Kartu kuning pencari kerja sama dengan surat keterangan catatan kepolisian / SKCK yang mempunyai masa berlaku sendiri. Apabila SKCK masa berlakunya selama 6 bulan maka kartu kuning pencari kerja memiliki masa berlaku selama 2 tahun.

Dengan diikuti beberapa kewajiban untuk melapor setiap 6 bulan sekali terhitung dari tanggal pendaftarannya apabila belum memiliki pekerjaan tetap.

SKCK dan kartu kuning bisa diperpanjang sesuai dengan kebutuhan. Atau bisa diganti dengan yang baru apabila ada perubahan data seperti menunjukkan keterampilan baru atau pendidikan formal dan ijazah baru.

Nah untuk pencari kerja pemegang kartu kuning yang sukses diterima bekerja maka kartu kuning harus dikembalikan ke kantor Disnaker terhitung 1 minggu sejak tanggal penempatan. 

Kegunaan dan Syarat Membuat / Memperpanjang Kartu Kuning

Apabila anda adalah kelompok fresh graduates yang masih berjuang dalam menemukan pekerjaan maka dengan mencari kartu kuning maka data – data diri akan masuk di kantor Disnaker sebagai pencari kerja.

Jika sewaktu – waktu ada informasi lowongan pekerjaan dan nama anda masih terdaftar sebagai kelompok pencari kerja maka pihak Disnaker akan menghubungi anda.
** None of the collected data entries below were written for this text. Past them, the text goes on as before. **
/-! ### The forerunner bridge (chapter 14) -/

/-- Inbound transfers (R454 to R459, R464, R469 to R471). An inbound write is posted, or answered with
RETRY while 16 are held or the bridge wants the bus; it reaches its target in order or is logged where
the target is absent. A read allocates a slot and is answered with RETRY until its data stand there; a
held read of an ordinary window stays for the next one, a SIDE_EFFECT one is used once and logged when
its hold ends unread. A page swap changes CUR and SWAP. The lock is freed by FLB_LOCK_N or after
LOCK_US. -/
def Obligations.FlbInboundTransfers : Prop :=
  (∀ (s : State) (dt : Nat) (addr : BitVec 24) (be : BitVec 2) (d : U16) (lock : Bool) (w : List Byte),
    let e := s.elapse dt
    let a := addr.toNat / 2 * 2
    let up := fun (t : State) k => Tab.get 0 t.tly.live (tlFlb k) =
      min tlyMax (Tab.get 0 s.tly.live (tlFlb k) + 1)
    let mine := s.quiet = false ∧ s.bridge.granted = false ∧ s.inWindow a = some w ∧ s.sys.stage = .up ∧
      s.seeds.armed = []
    let free := lock = false ∨ s.bridge.sema = none ∨ (∃ x, s.bridge.sema = some x ∧ x.win = wIndex w)
    let run := exec (.flbInboundWrite dt addr be d lock) s
    let read := exec (.flbInboundRead dt addr be lock) s
    (mine → s.bridge.request = true → ∃ t, run = .next t ∧ up t 5 ∧ t.bridge.inW = s.bridge.inW ∧
      t.sent = s.sent ++ [.value (ev 14 1) 0]) ∧
    (mine → s.bridge.request = false → ¬free → ∃ t, run = .next t ∧ up t 7 ∧
      t.bridge.inW = s.bridge.inW ∧ t.sent = s.sent ++ [.value (ev 14 1) 0]) ∧
    (mine → s.bridge.request = false → free → be ≠ 0 → 16 ≤ s.bridge.inW.length →
      ∃ t, run = .next t ∧ up t 4 ∧ t.bridge.inW = s.bridge.inW ∧
        t.sent = s.sent ++ [.value (ev 14 1) 0]) ∧
    (mine → s.bridge.request = false → free → be ≠ 0 → s.bridge.inW.length < 16 →
      ∃ t, run = .next t ∧ up t 1 ∧ t.bridge.inW = s.bridge.inW ++ [{
          win := wIndex w, conf := w, addr := a, be := be.toNat, data := d.toNat, readyAt := e.now }] ∧
        t.sent = s.sent ++ [.value (ev 14 0) 0] ∧
        (lock = false → t.bridge.sema = none) ∧
        (lock = true → s.bridge.sema = none →
          t.bridge.sema = some { win := wIndex w, addr := a, at_ := e.now }) ∧
        t.onlyChanges s [.bridge, .tallies, .outputs]) ∧
    (s.quiet = true ∨ s.bridge.granted = true ∨ s.inWindow a = none → lock = true →
      (∃ t, run = .next t ∧ t.onlyChanges s []) ∧ ∃ t, read = .next t ∧ t.onlyChanges s []) ∧
    (mine → s.bridge.request = false → free → be ≠ 0 → s.bridge.slots = [] →
      ∃ t, read = .next t ∧ t.sent = s.sent ++ [.value (ev 14 1) 0] ∧
        Tab.get none t.bridge.slots 0 = some {
          win := wIndex w, conf := w, addr := a, be := be.toNat, isHeld := false, failed := false
          bytes := [], endAt := 0, doomed := false, waitFor := s.bridge.inW.length, readyAt := e.now } ∧
        t.onlyChanges s [.bridge, .outputs]) ∧
    (∀ x, mine → s.bridge.request = false → free → be ≠ 0 → s.bridge.slots = [(0, some x)] →
      x.hits w a be.toNat = true →
      (x.isHeld = false → ∃ t, read = .next t ∧ up t 2 ∧ t.bridge.slots = s.bridge.slots ∧
        t.sent = s.sent ++ [.value (ev 14 1) 0]) ∧
      (x.isHeld = true → e.now < x.endAt → x.failed = true → ∃ t, read = .next t ∧
        Tab.get none t.bridge.slots 0 = none ∧ t.sent = s.sent ++ [.value (ev 14 2) 0]) ∧
      (x.isHeld = true → e.now < x.endAt → x.failed = false → ∃ t, read = .next t ∧ up t 0 ∧
        Tab.get none t.bridge.slots 0 = (if wSide w then none else some x) ∧
        t.sent = s.sent ++ [.value (ev 14 0) (x.word a be.toNat)])) ∧
    (mine → s.bridge.request = true → ∃ t, read = .next t ∧ up t 5 ∧ t.bridge.slots = s.bridge.slots ∧
      t.sent = s.sent ++ [.value (ev 14 1) 0])) ∧
  (∀ (s : State) (dt : Nat) (x : InWrite) (l : List InWrite), s.bridge.inW = x :: l →
    let e := s.elapse dt
    let o := x.addr - wBase x.conf
    (e.now < x.readyAt → (∃ t, exec (.flbWriteDelivery dt) s = .next t ∧ t.onlyChanges s []) ∧
      ∃ t, exec (.pageSwap dt) s = .next t ∧ t.onlyChanges s []) ∧
    (x.readyAt ≤ e.now → s.winAbsent x.conf = true → s.bridge.dish.length < 64 →
      ∃ t, exec (.flbWriteDelivery dt) s = .next t ∧ t.bridge.inW = l ∧
        t.bridge.dish = s.bridge.dish ++ [{
          kind := 2, cause := 4, win := x.win, be := x.be, addr := x.addr, data := x.data
          net := e.net, num := s.bridge.dishNext }]) ∧
    (x.readyAt ≤ e.now → wSpace x.conf = 1 → 0x800 ≤ o → (o - 0x800) / (2 * wPage x.conf) < wPages x.conf →
      s.pageMap 3 ((o - 0x800) / (2 * wPage x.conf)) = none →
      ∃ t, exec (.flbWriteDelivery dt) s = .next t ∧ t.bridge.inW = l ∧
        (enabled x.be 0 = true → memGet t.bridge.store o = dByte x.data 0) ∧
        (enabled x.be 1 = true → memGet t.bridge.store (o + 1) = dByte x.data 1) ∧
        (∀ k, k ≠ o → k ≠ o + 1 → memGet t.bridge.store k = memGet s.bridge.store k) ∧
        t.onlyChanges s [.bridge]) ∧
    (e.isSwap x = false → ∃ t, exec (.pageSwap dt) s = .next t ∧ t.onlyChanges s []) ∧
    (x.readyAt ≤ e.now → e.isSwap x = true → o / 2 < wPages x.conf → s.pageMap 3 (o / 2) = none →
      ∃ t, exec (.pageSwap dt) s = .next t ∧ t.bridge.inW = l ∧
        t.pageCur (o / 2) = (dByte x.data 0).toNat / 128 ∧
        t.pageSwaps (o / 2) = (s.pageSwaps (o / 2) + 1) % 256)) ∧
  (∀ (s : State) (dt : Nat) (k : Fin 4), s.bridge.inW = [] →
    let e := s.elapse dt
    (∃ t, exec (.flbWriteDelivery dt) s = .next t ∧ t.onlyChanges s []) ∧
    (∃ t, exec (.pageSwap dt) s = .next t ∧ t.onlyChanges s []) ∧
    (Tab.get none s.bridge.slots k.val = none →
      (∃ t, exec (.flbFetchComplete dt k) s = .next t ∧ t.onlyChanges s []) ∧
      ∃ t, exec (.flbSlotExpiry dt k) s = .next t ∧ t.onlyChanges s []) ∧
    (∀ x, Tab.get none s.bridge.slots k.val = some x →
      (x.isHeld = true ∨ x.waitFor ≠ 0 ∨ e.now < x.readyAt →
        ∃ t, exec (.flbFetchComplete dt k) s = .next t ∧ t.onlyChanges s []) ∧
      (x.isHeld = false → x.waitFor = 0 → x.readyAt ≤ e.now → wSpace x.conf = 1 → wSide x.conf = false →
        x.doomed = false → ∃ t, exec (.flbFetchComplete dt k) s = .next t ∧
          Tab.get none t.bridge.slots k.val = some { x with
            isHeld := true, endAt := e.now + 64000
            bytes := (List.range 32).map fun j =>
              memGet s.bridge.store ((x.addr - wBase x.conf) / 32 * 32 + j) } ∧
          t.onlyChanges s [.bridge]) ∧
      (x.isHeld = false ∨ e.now < x.endAt →
        ∃ t, exec (.flbSlotExpiry dt k) s = .next t ∧ t.onlyChanges s []) ∧
      (x.isHeld = true → x.endAt ≤ e.now → ∃ t, exec (.flbSlotExpiry dt k) s = .next t ∧
        Tab.get none t.bridge.slots k.val = none ∧
        (wSide x.conf = true → x.failed = false →
          Tab.get 0 t.tly.live (tlFlb 6) = min tlyMax (Tab.get 0 s.tly.live (tlFlb 6) + 1)) ∧
        (wSide x.conf = false → t.onlyChanges s [.bridge])))) ∧
  (∀ (s : State) (dt : Nat),
    let e := s.elapse dt
    (∃ t, exec (.flbLockRelease dt) s = .next t ∧ t.bridge = { s.bridge with sema := none } ∧
      t.onlyChanges s [.bridge]) ∧
    (∀ x, s.bridge.sema = some x →
      let at_ := x.at_ + fld s.bridge.conf 6 2 * 1000
      (at_ ≤ e.now → ∃ t, exec (.flbLock dt) s = .next t ∧ t.bridge = { s.bridge with sema := none } ∧
        Tab.get 0 t.tly.live (tlFlb 8) = min tlyMax (Tab.get 0 s.tly.live (tlFlb 8) + 1) ∧
        t.onlyChanges s (.bridge :: eventParts)) ∧
      (e.now < at_ → ∃ t, exec (.flbLock dt) s = .next t ∧ t.onlyChanges s [])) ∧
    (s.bridge.sema = none → ∃ t, exec (.flbLock dt) s = .next t ∧ t.onlyChanges s []) ∧
    (s.tsWindow = none → ∃ t, exec (.trafficStorePresentation dt) s = .next t ∧ t.onlyChanges s []) ∧
    (∀ w, s.tsWindow = some w → wPeriod w ≠ 0 →
      let b := (e.net + 2) / wPeriod w * wPeriod w
      (b + 2 < e.net ∨ b ≤ s.bridge.presented →
        ∃ t, exec (.trafficStorePresentation dt) s = .next t ∧ t.onlyChanges s []) ∧
      (e.net ≤ b + 2 → s.bridge.presented < b →
        ∃ t, exec (.trafficStorePresentation dt) s = .next t ∧ t.bridge.presented = b ∧
          t.bridge.inW = s.bridge.inW ∧
          ((∀ m ∈ s.maps, mKind m ≠ 3) → t.bridge.store = s.bridge.store ∧ t.onlyChanges s [.bridge]))))
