-- ==== Sys2Proof/Laws/Touch.lean ====
section
/-! SUPPORT. Which parts of the state every operation of the machine can change: one lemma for each,
composed along its definition. -/

namespace Sys2Proof.Machine

-- One proof at a time: hundreds at once would need more threads than memory allows.
set_option Elab.async false

/-- Whether every part of one list stands in another. -/
def partsIn (a b : List Part) : Bool := a.all fun p => b.contains p
theorem only_refl (s : State) (l : List Part) : s.onlyChanges s l :=
  ⟨rfl, fun p _ => by cases p <;> simp [State.same]⟩
theorem only_sub {s t : State} {a b : List Part} (h : t.onlyChanges s a) (hi : partsIn a b = true) :
    t.onlyChanges s b := only_mono h (by simpa [partsIn] using hi)
theorem only_step {s u v : State} {a b : List Part} (h : u.onlyChanges s b) (k : v.onlyChanges u a)
    (hi : partsIn a b = true := by with_unfolding_all rfl) : v.onlyChanges s b := only_trans h (only_sub k hi)
theorem only_foldl {α : Type} (l : List Part) (f : State → α → State)
    (hf : ∀ s a, (f s a).onlyChanges s l) (x : List α) :
    ∀ s u : State, u.onlyChanges s l → (x.foldl f u).onlyChanges s l := by
  induction x with
  | nil => intro s u h; exact h
  | cons a x ih => intro s u h; exact ih s _ (only_trans h (hf u a))

/-- A choice between two states, alone or as the state of an answer. -/
theorem only_ite {c : Prop} [Decidable c] {s t u : State} {l : List Part} (h : t.onlyChanges s l)
    (k : u.onlyChanges s l) : (if c then t else u).onlyChanges s l := by
  split
  · exact h
  · exact k
theorem only_ite2 {α : Type} {c : Prop} [Decidable c] {s : State} {t u : α × State} {l : List Part}
    (h : t.2.onlyChanges s l) (k : u.2.onlyChanges s l) : (if c then t else u).2.onlyChanges s l := by
  split
  · exact h
  · exact k
theorem only_ite3 {c : Prop} [Decidable c] {s : State} {t u : Reply} {l : List Part}
    (h : t.st.onlyChanges s l) (k : u.st.onlyChanges s l) : (if c then t else u).st.onlyChanges s l := by
  split
  · exact h
  · exact k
Namun sebelumnya pastikan lowongan kerja yang masuk ke Disnaker adalah terpercaya.

Sangat mudah membuat dan memperpanjang kartu kuning tersebut di atas. Lakukan sesuai dengan prosedur yang berlaku dan penuhi persyaratan yang diminta.

Anda juga perlu melampirkan fotokopi kartu tanda penduduk (KTP) yang masih berlaku, fotokopi ijazah pendidikan terakhir, fotokopi sertifikat kompetensi kerja bagi yang memiliki, fotokopi surat keterangan pengalaman kerja bagi yang memiliki dan pas foto terbaru berwarna ukuran 3 x 4 sebanyak 2 lembar.

Anda tinggal mendatangai kantor Disnaker guna melakukan perpanjangan kartu.

Demikian kami menjelaskan dengan singkat tentang informasi yang diperlukan si pencari kerja. Semoga bermanfaat.